***** Material shown *****
/-- Beginning an entry keeps every dictionary value but the tile's refusals. -/
theorem State.enterPower_obe (s : State) (p d : Nat) {key e : Nat} (h : ∀ l, (s.tile p).logical = some l → elemKey key e ≠ elemKey Ob.power_refusals l) :
    (s.enterPower p d).obe key e = s.obe key e := by
  unfold State.enterPower
  split
  · rfl
  · unfold State.refuseEntry
    dsimp only
    split
    · rename_i l hl
      rw [State.tile_modTile_self] at hl
      rw [State.obe_putObe_ne _ _ (h l hl)]; rfl
    · rfl

/-- Settling keeps every dictionary value but the tile's refusals. -/
theorem State.settle_obe (s : State) (p : Nat) {key e : Nat} (h : ∀ l, (s.tile p).logical = some l → elemKey key e ≠ elemKey Ob.power_refusals l) :
    (s.settle p).obe key e = s.obe key e := by
  have hl : ((s.modTile p Tile.settle).leftRun (s.tile p) p).obe key e = s.obe key e := by
    unfold State.leftRun; split <;> rfl
  have hlog : (((s.modTile p Tile.settle).leftRun (s.tile p) p).tile p).logical = (s.tile p).logical := by
    rw [State.tile_congr (State.leftRun_tiles _ _ _), State.tile_modTile_self]
    have := congrArg Tile.logical (Tile.settle_besides (s.tile p)); exact this
  unfold State.settle
  dsimp only
  generalize (s.modTile p Tile.settle).leftRun (s.tile p) p = u at *
  split
  · split
    · exact hl
    · split
      · exact (State.enterPower_obe _ _ _ (by rw [hlog]; exact h)).trans hl
      · exact Eq.trans rfl hl
  · exact hl

theorem Tile.portKey_lt (t : Tile) {n : Nat} (h : n < 4) : t.portKey n < 32 := by
  unfold Tile.portKey Tile.portGang entryGang
  have h1 : bits (t.entry (40 + n)) 10 9 < 4 := Nat.mod_lt _ (by decide)
  have h2 : 2 ^ bits (t.entry (40 + n)) 10 9 ≤ 2 ^ 3 := Nat.pow_le_pow_right (by decide) (by omega)
  have h3 := Nat.mod_lt (Tbl.get 0 t.stream.sinkPos n) (show 0 < 2 ^ bits (t.entry (40 + n)) 10 9 from Nat.pow_pos (by decide))
  omega

theorem State.relaysGo_idle {s : State} (h : s.relaysIdle) : s.relaysGo = s := by
  unfold State.relaysGo
  exact foldl_fix _ fun x _ => State.flowRelay_idle h _ _ _

/-- With nothing to move by itself, nothing follows a change of the stream plane. -/
theorem State.streamsGo_still {s : State} {p : Nat} (h1 : (s.tile p).stream.slackQ = []) (h1' : (s.tile p).stream.pipeOut = []) (hr : s.relaysIdle)
    (h2 : ∀ key < 32, (s.tile p).sinkQueue key = [])
    (hu : ∀ b x, ((s.tile p).unit b).exec = some x → x.streams = false ∧ x.out = []) : s.streamsGo p = s := by
  have hf : s.flow p = s := State.flow_idle h1 h1'
  have hd : s.drainPorts p = s := by
    unfold State.drainPorts
    refine foldl_fix _ fun n hn => ?_
    unfold State.drainPort
    split
    · rfl
    · rw [h2 _ (Tile.portKey_lt _ (List.mem_range.mp hn))]
  have hg : s.unitsFlow p = s := by
    unfold State.unitsFlow
    refine foldl_fix _ fun b _ => ?_
    dsimp only
    cases he : ((s.tile p).unit b).exec with
    | none => rfl
    | some o =>
      dsimp only
      rw [if_neg (by rw [(hu b o he).1]; simp), he]
      dsimp only
      rw [(hu b o he).2]; rfl
  unfold State.streamsGo
  rw [hf, hg]
  unfold State.streamSettle
  rw [hf, State.relaysGo_idle hr, hd]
*****
* **Exercise instructions**: From the first line to the last, transcribe the records exactly.

* **Reply to the exercise**:
/-- Beginning an entry keeps every dictionary value but the tile's refusals. -/
theorem State.enterPower_obe (s : State) (p d : Nat) {key e : Nat} (h : ∀ l, (s.tile p).logical = some l → elemKey key e ≠ elemKey Ob.power_refusals l) :
    (s.enterPower p d).obe key e = s.obe key e := by
  unfold State.enterPower
  split
  · rfl
  · unfold State.refuseEntry
    dsimp only
    split
    · rename_i l hl
      rw [State.tile_modTile_self] at hl
      rw [State.obe_putObe_ne _ _ (h l hl)]; rfl
    · rfl

/-- Settling keeps every dictionary value but the tile's refusals. -/
theorem State.settle_obe (s : State) (p : Nat) {key e : Nat} (h : ∀ l, (s.tile p).logical = some l → elemKey key e ≠ elemKey Ob.power_refusals l) :
    (s.settle p).obe key e = s.obe key e := by
  have hl : ((s.modTile p Tile.settle).leftRun (s.tile p) p).obe key e = s.obe key e := by
    unfold State.leftRun; split <;> rfl
  have hlog : (((s.modTile p Tile.settle).leftRun (s.tile p) p).tile p).logical = (s.tile p).logical := by
    rw [State.tile_congr (State.leftRun_tiles _ _ _), State.tile_modTile_self]
    have := congrArg Tile.logical (Tile.settle_besides (s.tile p)); exact this
  unfold State.settle
  dsimp only
  generalize (s.modTile p Tile.settle).leftRun (s.tile p) p = u at *
  split
  · split
    · exact hl
    · split
      · exact (State.enterPower_obe _ _ _ (by rw [hlog]; exact h)).trans hl
      · exact Eq.trans rfl hl
  · exact hl

theorem Tile.portKey_lt (t : Tile) {n : Nat} (h : n < 4) : t.portKey n < 32 := by
  unfold Tile.portKey Tile.portGang entryGang
  have h1 : bits (t.entry (40 + n)) 10 9 < 4 := Nat.mod_lt _ (by decide)
  have h2 : 2 ^ bits (t.entry (40 + n)) 10 9 ≤ 2 ^ 3 := Nat.pow_le_pow_right (by decide) (by omega)
  have h3 := Nat.mod_lt (Tbl.get 0 t.stream.sinkPos n) (show 0 < 2 ^ bits (t.entry (40 + n)) 10 9 from Nat.pow_pos (by decide))
  omega

theorem State.relaysGo_idle {s : State} (h : s.relaysIdle) : s.relaysGo = s := by
  unfold State.relaysGo
  exact foldl_fix _ fun x _ => State.flowRelay_idle h _ _ _

/-- With nothing to move by itself, nothing follows a change of the stream plane. -/
theorem State.streamsGo_still {s : State} {p : Nat} (h1 : (s.tile p).stream.slackQ = []) (h1' : (s.tile p).stream.pipeOut = []) (hr : s.relaysIdle)
    (h2 : ∀ key < 32, (s.tile p).sinkQueue key = [])
    (hu : ∀ b x, ((s.tile p).unit b).exec = some x → x.streams = false ∧ x.out = []) : s.streamsGo p = s := by
  have hf : s.flow p = s := State.flow_idle h1 h1'
  have hd : s.drainPorts p = s := by
    unfold State.drainPorts
    refine foldl_fix _ fun n hn => ?_
    unfold State.drainPort
    split
    · rfl
    · rw [h2 _ (Tile.portKey_lt _ (List.mem_range.mp hn))]
  have hg : s.unitsFlow p = s := by
    unfold State.unitsFlow
    refine foldl_fix _ fun b _ => ?_
    dsimp only
    cases he : ((s.tile p).unit b).exec with
    | none => rfl
    | some o =>
      dsimp only
      rw [if_neg (by rw [(hu b o he).1]; simp), he]
      dsimp only
      rw [(hu b o he).2]; rfl
  unfold State.streamsGo
  rw [hf, hg]
  unfold State.streamSettle
  rw [hf, State.relaysGo_idle hr, hd]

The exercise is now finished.